Each line from the one containing "b).aonAt = d.aonAt := rfl" through the end of the records below must be repeated exactly, and no other line.

===== Dataset extract =====

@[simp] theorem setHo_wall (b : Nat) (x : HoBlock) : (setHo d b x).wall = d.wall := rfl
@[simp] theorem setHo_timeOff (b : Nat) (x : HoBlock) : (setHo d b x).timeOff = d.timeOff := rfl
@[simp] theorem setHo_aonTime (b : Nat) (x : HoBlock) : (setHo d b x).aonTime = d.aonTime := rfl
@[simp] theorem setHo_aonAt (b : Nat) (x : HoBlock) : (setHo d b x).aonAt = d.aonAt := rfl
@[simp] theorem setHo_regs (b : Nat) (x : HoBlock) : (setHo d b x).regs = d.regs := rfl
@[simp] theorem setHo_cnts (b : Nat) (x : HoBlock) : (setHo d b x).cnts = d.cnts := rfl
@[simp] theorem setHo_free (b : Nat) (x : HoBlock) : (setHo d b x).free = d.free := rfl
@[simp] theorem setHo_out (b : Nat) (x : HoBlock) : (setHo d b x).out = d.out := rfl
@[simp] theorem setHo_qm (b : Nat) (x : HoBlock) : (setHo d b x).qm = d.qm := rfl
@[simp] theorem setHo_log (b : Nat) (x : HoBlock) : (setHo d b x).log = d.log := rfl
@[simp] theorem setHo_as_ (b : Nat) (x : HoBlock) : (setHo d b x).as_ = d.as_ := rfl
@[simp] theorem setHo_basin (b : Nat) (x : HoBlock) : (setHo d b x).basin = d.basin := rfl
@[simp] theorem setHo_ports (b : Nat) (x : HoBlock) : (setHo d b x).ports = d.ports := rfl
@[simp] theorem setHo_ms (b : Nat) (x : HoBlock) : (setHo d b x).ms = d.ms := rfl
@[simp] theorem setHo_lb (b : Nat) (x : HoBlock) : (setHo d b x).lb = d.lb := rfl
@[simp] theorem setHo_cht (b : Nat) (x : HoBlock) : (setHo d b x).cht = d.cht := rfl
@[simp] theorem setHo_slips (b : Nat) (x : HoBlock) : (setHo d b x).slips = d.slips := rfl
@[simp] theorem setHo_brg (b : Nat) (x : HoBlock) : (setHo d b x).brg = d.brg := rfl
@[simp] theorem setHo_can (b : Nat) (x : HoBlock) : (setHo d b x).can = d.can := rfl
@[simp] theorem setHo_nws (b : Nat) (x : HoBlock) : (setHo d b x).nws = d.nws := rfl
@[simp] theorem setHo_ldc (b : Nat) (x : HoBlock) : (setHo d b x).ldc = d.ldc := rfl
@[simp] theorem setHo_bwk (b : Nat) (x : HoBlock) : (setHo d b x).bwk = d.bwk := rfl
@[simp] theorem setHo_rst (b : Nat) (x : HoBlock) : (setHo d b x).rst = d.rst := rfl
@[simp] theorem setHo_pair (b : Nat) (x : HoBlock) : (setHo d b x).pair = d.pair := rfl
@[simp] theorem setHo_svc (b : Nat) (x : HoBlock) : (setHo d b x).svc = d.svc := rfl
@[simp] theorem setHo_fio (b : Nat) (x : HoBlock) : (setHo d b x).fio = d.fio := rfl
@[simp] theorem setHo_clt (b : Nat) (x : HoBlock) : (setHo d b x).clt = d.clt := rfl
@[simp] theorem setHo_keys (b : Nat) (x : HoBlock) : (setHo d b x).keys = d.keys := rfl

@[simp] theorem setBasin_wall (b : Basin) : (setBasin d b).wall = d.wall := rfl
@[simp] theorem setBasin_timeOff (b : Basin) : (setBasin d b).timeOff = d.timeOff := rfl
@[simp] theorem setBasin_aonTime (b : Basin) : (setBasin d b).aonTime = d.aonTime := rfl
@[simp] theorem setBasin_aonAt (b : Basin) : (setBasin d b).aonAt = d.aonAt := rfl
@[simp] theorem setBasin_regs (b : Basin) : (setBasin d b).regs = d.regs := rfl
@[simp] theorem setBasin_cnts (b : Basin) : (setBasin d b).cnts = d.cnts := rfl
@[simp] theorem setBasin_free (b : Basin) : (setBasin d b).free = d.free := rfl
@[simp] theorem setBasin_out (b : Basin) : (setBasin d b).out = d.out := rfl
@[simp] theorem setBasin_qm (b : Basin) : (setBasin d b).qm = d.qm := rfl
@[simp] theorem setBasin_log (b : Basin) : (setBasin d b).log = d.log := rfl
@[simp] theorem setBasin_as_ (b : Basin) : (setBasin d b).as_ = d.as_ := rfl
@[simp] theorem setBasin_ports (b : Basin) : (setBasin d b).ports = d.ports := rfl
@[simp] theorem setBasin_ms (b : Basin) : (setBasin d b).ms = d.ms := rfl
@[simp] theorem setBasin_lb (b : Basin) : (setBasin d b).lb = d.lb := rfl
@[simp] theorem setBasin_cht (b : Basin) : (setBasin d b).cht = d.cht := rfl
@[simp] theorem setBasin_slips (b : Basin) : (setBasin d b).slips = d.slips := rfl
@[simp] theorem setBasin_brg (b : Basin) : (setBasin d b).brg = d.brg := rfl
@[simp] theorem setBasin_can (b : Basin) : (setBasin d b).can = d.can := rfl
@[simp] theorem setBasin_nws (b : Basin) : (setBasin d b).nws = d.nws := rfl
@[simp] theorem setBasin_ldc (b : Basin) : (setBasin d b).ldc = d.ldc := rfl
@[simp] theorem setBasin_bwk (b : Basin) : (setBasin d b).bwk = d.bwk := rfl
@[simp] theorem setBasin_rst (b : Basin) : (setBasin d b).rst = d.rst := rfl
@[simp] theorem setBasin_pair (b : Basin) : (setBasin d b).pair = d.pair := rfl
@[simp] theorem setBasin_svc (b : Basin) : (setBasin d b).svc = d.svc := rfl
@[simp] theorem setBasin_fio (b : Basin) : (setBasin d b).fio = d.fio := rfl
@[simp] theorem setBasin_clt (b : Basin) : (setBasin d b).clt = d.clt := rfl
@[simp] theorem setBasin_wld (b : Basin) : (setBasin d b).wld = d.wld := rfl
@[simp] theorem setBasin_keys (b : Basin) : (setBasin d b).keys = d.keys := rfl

=====

- **Reply to the task**
@[simp] theorem setBasin_aonAt (b : Basin) : (setBasin d b).aonAt = d.aonAt := rfl
@[simp] theorem setBasin_regs (b : Basin) : (setBasin d b).regs = d.regs := rfl
@[simp] theorem setBasin_cnts (b : Basin) : (setBasin d b).cnts = d.cnts := rfl
@[simp] theorem setBasin_free (b : Basin) : (setBasin d b).free = d.free := rfl
@[simp] theorem setBasin_out (b : Basin) : (setBasin d b).out = d.out := rfl
@[simp] theorem setBasin_qm (b : Basin) : (setBasin d b).qm = d.qm := rfl
@[simp] theorem setBasin_log (b : Basin) : (setBasin d b).log = d.log := rfl
@[simp] theorem setBasin_as_ (b : Basin) : (setBasin d b).as_ = d.as_ := rfl
@[simp] theorem setBasin_ports (b : Basin) : (setBasin d b).ports = d.ports := rfl
@[simp] theorem setBasin_ms (b : Basin) : (setBasin d b).ms = d.ms := rfl
@[simp] theorem setBasin_lb (b : Basin) : (setBasin d b).lb = d.lb := rfl
@[simp] theorem setBasin_cht (b : Basin) : (setBasin d b).cht = d.cht := rfl
@[simp] theorem setBasin_slips (b : Basin) : (setBasin d b).slips = d.slips := rfl
@[simp] theorem setBasin_brg (b : Basin) : (setBasin d b).brg = d.brg := rfl
@[simp] theorem setBasin_can (b : Basin) : (setBasin d b).can = d.can := rfl
@[simp] theorem setBasin_nws (b : Basin) : (setBasin d b).nws = d.nws := rfl
@[simp] theorem setBasin_ldc (b : Basin) : (setBasin d b).ldc = d.ldc := rfl
@[simp] theorem setBasin_bwk (b : Basin) : (setBasin d b).bwk = d.bwk := rfl
@[simp] theorem setBasin_rst (b : Basin) : (setBasin d b).rst = d.rst := rfl
@[simp] theorem setBasin_pair (b : Basin) : (setBasin d b).pair = d.pair := rfl
@[simp] theorem setBasin_svc (b : Basin) : (setBasin d b).svc = d.svc := rfl
@[simp] theorem setBasin_fio (b : Basin) : (setBasin d b).fio = d.fio := rfl
@[simp] theorem setBasin_clt (b : Basin) : (setBasin d b).clt = d.clt := rfl
@[simp] theorem setBasin_wld (b : Basin) : (setBasin d b).wld = d.wld := rfl
@[simp] theorem setBasin_keys (b : Basin) : (setBasin d b).keys = d.keys := rfl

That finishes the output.